The World Health Organisation (WHO) says its preliminary analysis has revealed that only 27 per cent of health workers in Africa have been fully vaccinated against COVID-19.
Dr Matshidiso Moeti, WHO Regional Director for Africa, disclosed this during at a virtual news conference on Thursday.
Moeti said that the analysis was leaving the bulk of the workforce on the frontlines against the pandemic unprotected.
She noted that the analysis of data reported from 25 countries finds that since March 2021, 1.3 million health workers were fully vaccinated, with just six countries reaching more than 90 per cent.
Nine countries have fully vaccinated less than 40 per cent of its health workers.
According to Moeti, in sharp contrast, a recent WHO global study of 22 mostly high-income countries reported that above 80 per cent of their health and care workers are fully vaccinated.
Moeti said that majority of Africa’s health workers were still missing out on vaccines and remained dangerously exposed to severe COVID-19 infection.
She said that unless the doctors, nurses and other frontline workers got full protection, we risked a blowback in the efforts to curb the disease.
“We must ensure our health facilities are safe working environments.
“It is important to have high vaccine coverage among health workers not only for their own protection but also for their patients and to ensure health care systems keep operating during a time of extreme need.
Africa’s shortage of health workers is acute and profound, with only one country in the region having the required health workers (10.9 per 1000 population) to deliver essential health services.
“Sixteen countries in the region have less than one health worker per 1000 population.
“Any loss of these essential workers to COVID-19 due to illness or death, therefore, heavily impacts on service provision capacity.
“Based on data reported to WHO by countries in the African Region, since March 2020 there have been more than 150 400 COVID-19 infections in health workers, accounting for 2.5 per cent of all confirmed cases and 2.6 per cent of the total health workforce in the region.
“Five countries account for about 70 per cent of all the COVID-19 infections reported in health workers, Algeria, Ghana, Kenya, South Africa and Zimbabwe.
“After almost four months of a sustained decline, COVID-19 cases in the general population in Africa have plateaued.
“For the first time since the third wave peak in August, cases in Southern Africa have increased, jumping 48 per cent in the week ending on Nov. 21, compared with the previous week,“ she said.
According to her, the risk of health worker infection rises whenever cases surge.
She said it was a pattern that has been observed during the previous three waves of the pandemic.
According to her, with a fourth wave likely to hit after the end-of-year travel season, health workers will again face risks amid low vaccination coverage.
“To date, more than 227 million vaccine doses have been administered in Africa.
“In 39 countries that provided data, 3.9 million doses have been given to health workers.
“With a new surge in cases looming over Africa following the end-of-year festive season, countries must urgently speed up the rollout of vaccines to health care workers,” Moeti said.
She said that vaccine shipments have been on the rise over the past three months.
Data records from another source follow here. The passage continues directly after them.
theorem fthToken_carries {o s : State} {now p : Nat} (h : Carries o s) : Carries o (fthToken s now p) := by
  unfold fthToken
  extract_lets +onlyGivenNames v
  have hv : Carries o v := State.upTo_carries h
  clear_value v
  refine pIte (P := Carries o) hv ?_
  extract_lets +onlyGivenNames t
  extract_lets +onlyGivenNames st
  extract_lets +onlyGivenNames f
  extract_lets +onlyGivenNames w
  have hw : Carries o w := State.showNonce_carries (carriesMk hv rfl rfl rfl rfl)
  have e1 : w.fth.lc = v.fth.lc := by
    show (State.showNonce _).fth.lc = _
    rw [showNonce_fth]
  have e2 : w.fth.counter1 = v.fth.counter1 := by
    show (State.showNonce _).fth.counter1 = _
    rw [showNonce_fth]
  have e3 : w.fth.press = v.fth.press := by
    show (State.showNonce _).fth.press = _
    rw [showNonce_fth]
  have est : st = v.tokenStatus t := rfl
  clear_value w st t
  refine pIte (P := Carries o) (State.fthDone_carries hw) ?_
  split
  · refine State.wr_carries (State.setFld_carries ?_)
    refine carriesUp hw (fun h => h.stage) (fun h => h.mem) (fun h => h.host) (fun h => ?_)
    exact ⟨h.fth.lc, h.fth.next, fun _ => by rw [e1]; exact tokenStatus_none est.symm, h.fth.count, h.fth.well,
        h.fth.win,
      h.fth.life, h.fth.counter0, h.fth.counter1, h.fth.boots, h.fth.revoked⟩
  · rename_i r
    split
    · rename_i er
      refine State.fthDone_carries (State.tokenApplied_carries (State.wr_carries ?_))
      refine carriesUp hw (fun h => h.stage) (fun h => h.mem) (fun h => h.host) (fun h => ?_)
      refine ⟨h.fth.lc, h.fth.next, h.fth.press, h.fth.count, h.fth.well, h.fth.win, h.fth.life, h.fth.counter0, ?_,
          h.fth.boots,
        h.fth.revoked⟩
      have h1 := h.fth.counter1
      rw [e2] at h1
      exact Nat.le_trans h1 (tokenStatus_counter (er ▸ est.symm))
    · exact State.fthDone_carries hw

theorem State.setWindow_carries {o : State} {s : State} {bank : Nat} {off : Nat} {bs : List Byte} (h1 : Carries o s) :
    Carries o (State.setWindow s bank off bs) := by
  unfold State.setWindow
  exact carriesUp h1 (fun h => h.stage) (fun h => h.mem) (fun h => h.host) (fun h => ⟨h.fth.lc, h.fth.next,
      h.fth.press, h.fth.count, h.fth.well, cellWrite_wf _ _ h.fth.win, h.fth.life, h.fth.counter0, h.fth.counter1,
      h.fth.boots, h.fth.revoked⟩)

theorem fthAttest_carries {o : State} {s : State} {p : Nat} (h1 : Carries o s) : Carries o (fthAttest s p) := by
  unfold fthAttest
  refine pIte (P := Carries o) ?_ ?_
  · exact h1
  · refine pIte (P := Carries o) ?_ ?_
    · exact State.fthDone_carries h1
    · split
      · rename_i x1 e2
        exact State.fthDone_carries h1
      · rename_i x3 x4 e5
        extract_lets +onlyGivenNames v6
        exact State.fthDone_carries (State.setWindow_carries h1)

theorem fthConfirm_carries {o s : State} {p : Nat} (h : Carries o s) : Carries o (fthConfirm s p) := by
  unfold fthConfirm
  refine State.fthCommand_carries h fun y hy => ?_
  dsimp only
  split
  · exact hy
  · split
    · exact hy
    · rename_i e
      refine Carries2.mk (State.wr_carries ?_)
      refine carriesUp hy (fun h => h.stage) (fun h => h.mem) (fun h => h.host) (fun h => ?_)
      exact ⟨h.fth.lc, h.fth.next, h.fth.press, h.fth.count, h.fth.well, h.fth.win, h.fth.life,
        Nat.le_trans h.fth.counter0 (Nat.le_of_lt (Nat.lt_of_not_le e)), h.fth.counter1, h.fth.boots, h.fth.revoked⟩

theorem State.fthCommandArg_carries {o : State} {s : State} {p : Nat} {arg : Nat} {f : State → Nat × State} (h1 :
    Carries o s) (h4 : ∀ y0, Carries o y0 → Carries2 o (f y0)) : Carries o (State.fthCommandArg s p arg f) := by
  unfold State.fthCommandArg
  refine pIte (P := Carries o) ?_ ?_
  · exact h1
  · refine State.fthCommand_carries ?_ ?_
    · exact State.setFld_carries h1
    · intro s1 h2
      apply h4
      exact h2

theorem lcAdvanceOk_rank {lc target : Nat} (h : lcAdvanceOk lc target = true) :
    target ≤ 4 ∧ lifeRank lc ≤ lifeRank target := by
  unfold lcAdvanceOk at h
  split at h <;> simp only [Bool.or_eq_true, beq_iff_eq, Bool.false_eq_true] at h <;> rcases h with rfl | rfl <;>
      decide

theorem fthLcAdvance_carries {o s : State} {p target : Nat} {entropy : List Byte} (h : Carries o s) :
    Carries o (fthLcAdvance s p target entropy) := by
  unfold fthLcAdvance
  refine State.fthCommandArg_carries h fun y hy => ?_
  split
  · exact hy
  · split
    · exact hy
    · rename_i e
      refine pIte (P := Carries2 o) hy (State.acceptTransition_carries hy (lcAdvanceOk_rank ?_))
      simpa using e

theorem fthProvision_carries {o : State} {s : State} {p : Nat} (h1 : Carries o s) : Carries o (fthProvision s p) := by
  unfold fthProvision
  refine State.fthCommand_carries ?_ ?_
  · exact h1
  · intro s1 h2
    refine pIte (P := Carries2 o) ?_ ?_
    · exact Carries2.mk h2
    · refine pIte (P := Carries2 o) ?_ ?_
      · split
        · rename_i x3 e4
          exact Carries2.mk h2
        · rename_i x5 x6 e7
          exact Carries2.mk (State.showKeys_carries (carriesMk h2 rfl rfl rfl rfl))
      · exact Carries2.mk h2

theorem fthImgErase_carries {o s : State} {p slot : Nat} (h : Carries o s) : Carries o (fthImgErase s p slot) := by
  unfold fthImgErase
  refine State.fthCommandArg_carries h fun y hy => ?_
  refine pIte (P := Carries2 o) hy (pIte (P := Carries2 o) hy (Carries2.mk ?_))
  refine carriesUp hy (fun h => h.stage) (fun h => h.mem) (fun h => h.host) (fun h => ?_)
  exact ⟨h.fth.lc, h.fth.next, h.fth.press, h.fth.count, cellClear_wf _ _ h.fth.well, h.fth.win, h.fth.life,
      h.fth.counter0,
    h.fth.counter1, h.fth.boots, h.fth.revoked⟩

theorem fthImgVerify_carries {o : State} {s : State} {p : Nat} {slot : Nat} (h1 : Carries o s) : Carries o
    (fthImgVerify s p slot) := by
  unfold fthImgVerify
  refine State.fthCommandArg_carries ?_ ?_
  · exact h1
  · intro s1 h2
    refine pIte (P := Carries2 o) ?_ ?_
    · exact Carries2.mk h2
    · refine pIte (P := Carries2 o) ?_ ?_
      · exact Carries2.mk h2
      · extract_lets +onlyGivenNames v3
        extract_lets +onlyGivenNames v4
        have h5 : Carries o v4 := by
          unfold v4
          exact State.wr_carries h2
        clear_value v4
        exact Carries2.mk h5

theorem State.winFields_carries {o : State} {s : State} {p : Nat} {target : Nat} {write : Nat} {off : Nat} (h1 :
    Carries o s) : Carries o (State.winFields s p target write off) := by
  unfold State.winFields
  exact State.setAll_carries h1

theorem State.winDone_carries {o : State} {s : State} {p : Nat} {r : Nat} (h1 : Carries o s) : Carries o
    (State.winDone s p r) := by
  unfold State.winDone
  exact State.event_carries (State.setFld_carries h1)

theorem fthWinWrite_carries {o s : State} {p target off : Nat} (h : Carries o s) : Carries o (fthWinWrite s p target
    off) := by
  unfold fthWinWrite
  refine pIte (P := Carries o) h ?_
  extract_lets v
  have hv : Carries o v := State.winFields_carries h
  clear_value v
  generalize v.window p 0 4096 = bytes
  refine pIte (P := Carries o) (State.winDone_carries hv) (pIte (P := Carries o) (pIte (P := Carries o)
    (State.winDone_carries hv) (pIte (P := Carries o) (State.winDone_carries hv) (State.winDone_carries ?_)))
    (pIte (P := Carries o) (pIte (P := Carries o) (State.winDone_carries hv) (State.winDone_carries ?_))
      (State.winDone_carries hv)))
  · exact carriesUp hv (fun h => h.stage) (fun h => h.mem) (fun h => h.host) (fun h =>
      ⟨h.fth.lc, h.fth.next, h.fth.press, h.fth.count, cellWrite_wf _ _ h.fth.well, h.fth.win, h.fth.life,
          h.fth.counter0,
        h.fth.counter1, h.fth.boots, h.fth.revoked⟩)
  · exact carriesUp hv (fun h => h.stage) (fun h => h.mem) (fun h => h.host) (fun h =>
      ⟨h.fth.lc, h.fth.next, h.fth.press, h.fth.count, cellWrite_wf _ _ h.fth.well, h.fth.win, h.fth.life,
          h.fth.counter0,
        h.fth.counter1, h.fth.boots, h.fth.revoked⟩)

theorem fthWinRead_carries {o : State} {s : State} {p : Nat} {target : Nat} {off : Nat} (h1 : Carries o s) : Carries o
    (fthWinRead s p target off) := by
  unfold fthWinRead
  refine pIte (P := Carries o) ?_ ?_
  · exact h1
  · extract_lets +onlyGivenNames v1
    have h2 : Carries o v1 := by
      unfold v1
      exact State.winFields_carries h1
    clear_value v1
    refine pIte (P := Carries o) ?_ ?_
    · exact State.winDone_carries h2
    · split
      · rename_i x3 e4
        exact State.winDone_carries h2
      · rename_i x5 x6 e7
        exact State.winDone_carries (State.setWindow_carries h2)

theorem State.endPress_carries {o : State} {s : State} {p : Nat} {r : Nat} (h1 : Carries o s) : Carries o
    (State.endPress s p r) := by
  unfold State.endPress
  refine State.fthDone_carries ?_
  refine State.wr_carries ?_
  exact carriesUp h1 (fun h => h.stage) (fun h => h.mem) (fun h => h.host) (fun h => ⟨h.fth.lc, h.fth.next, fun e =>
      (by cases e), h.fth.count, h.fth.well, h.fth.win, h.fth.life, h.fth.counter0, h.fth.counter1, h.fth.boots,
      h.fth.revoked⟩)

theorem flogCountRead_carries {o : State} {s : State} {bank : Nat} (h1 : Carries o s) : Carries o (flogCountRead s
    bank) := by
  unfold flogCountRead
  refine pIte (P := Carries o) ?_ ?_
  · exact h1
  · extract_lets +onlyGivenNames v1
    exact State.emit_carries (State.setFld_carries (carriesMk h1 rfl rfl rfl rfl))

theorem flogDataRead_carries {o : State} {s : State} {bank : Nat} (h1 : Carries o s) : Carries o (flogDataRead s bank)
    := by
  unfold flogDataRead
  refine pIte (P := Carries o) ?_ ?_
  · exact h1
  · extract_lets +onlyGivenNames v1
    split
    · rename_i x2 x3 e4
      extract_lets +onlyGivenNames v5
      exact State.emit_carries (State.setFld_carries (carriesMk h1 rfl rfl rfl rfl))
    · rename_i x6 e7
      exact State.emit_carries (State.setFld_carries (carriesMk h1 rfl rfl rfl rfl))

theorem rsvCountRead_carries {o : State} {s : State} {bank : Nat} (h1 : Carries o s) : Carries o (rsvCountRead s bank)
    := by
  unfold rsvCountRead
  refine pIte (P := Carries o) ?_ ?_
  · exact h1
  · extract_lets +onlyGivenNames v1
    exact State.emit_carries (State.setFld_carries (carriesMk h1 rfl rfl rfl rfl))

theorem rsvDataRead_carries {o : State} {s : State} {bank : Nat} (h1 : Carries o s) : Carries o (rsvDataRead s bank)
    := by
  unfold rsvDataRead
  refine pIte (P := Carries o) ?_ ?_
  · exact h1
  · extract_lets +onlyGivenNames v1
    split
    · rename_i x2 x3 e4
      extract_lets +onlyGivenNames v5
      exact State.emit_carries (State.setFld_carries (carriesMk h1 rfl rfl rfl rfl))
    · rename_i x6 e7
      exact State.emit_carries (State.setFld_carries (carriesMk h1 rfl rfl rfl rfl))

theorem State.sectorFails_carries {o : State} {s : State} {sector : Nat} (h1 : Carries o s) : Carries o
    (State.sectorFails s sector) := by
  unfold State.sectorFails
  split
  · rename_i x1 e2
    exact h1
  · rename_i x3 x4 e5
    extract_lets +onlyGivenNames v6
    have h7 : Carries o v6 := by
      unfold v6
      exact State.setRemap_carries (State.noteRsv_carries h1)
    clear_value v6
    exact State.eventSup_carries h7

theorem State.writeRsv_carries {o : State} {s : State} (h1 : Carries o s) : Carries o (State.writeRsv s) := by
  unfold State.writeRsv
  split
  · rename_i x1 e2
    exact h1
  · rename_i x3 x4 x5 e6
    extract_lets +onlyGivenNames v7
    extract_lets +onlyGivenNames v8
    refine pIte (P := Carries o) ?_ ?_
    · exact carriesMk h1 rfl rfl rfl rfl
    · extract_lets +onlyGivenNames v9
      exact carriesMk h1 rfl rfl rfl rfl

theorem nonceExpire_carries {o : State} {s : State} {now : Nat} (h1 : Carries o s) : Carries o (nonceExpire s now) :=
    by
  unfold nonceExpire
  extract_lets +onlyGivenNames v1
  have h2 : Carries o v1 := by
    unfold v1
    exact State.upTo_carries h1
  clear_value v1
  split
  · rename_i x3 x4 x5 e6
    exact pIte (P := Carries o) (State.showNonce_carries (carriesMk h2 rfl rfl rfl rfl)) h2
  · rename_i x7 e8
    exact h2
She said that Africa has received 330 million doses from the COVAX Facility, the African Vaccine Acquisition Task Team and from bilateral agreements since February 2021.
According to her, of these 83 per cent have been delivered since August alone.
She said as vaccine supply peaked, addressing uptake bottlenecks and accelerating rollout became more critical.
Moeti said that all countries in Africa have prioritised health workers in their vaccination plans. The low coverage is likely due to the non-availability of vaccination services, especially in rural areas, as well as vaccine hesitancy.
“Recent studies found that only around 40 per cent of health workers intended to receive a COVID-19 vaccine in Ghana and less than 50 per in Ethiopia.
“Concerns over vaccine safety and the adverse side effects of the vaccines have been identified as the main reasons for their hesitancy,” she said.
According to her, health workers are key sources of information for the general population and their attitudes can influence vaccine uptake.
“The COVID-19 vaccine stands among humanity’s extraordinary scientific feats. In Africa, we’re gradually overcoming supply constraints. Now is not the time to stumble over vaccine mistrust,” Moeti said.
According to her, to drive up health worker vaccination, WHO is coordinating training and dialogue on vaccine safety and efficacy to help address doubts or misconceptions around the COVID-19 vaccine.
She said the organisation was also advocating open and honest communication about the benefits and side effects of vaccination.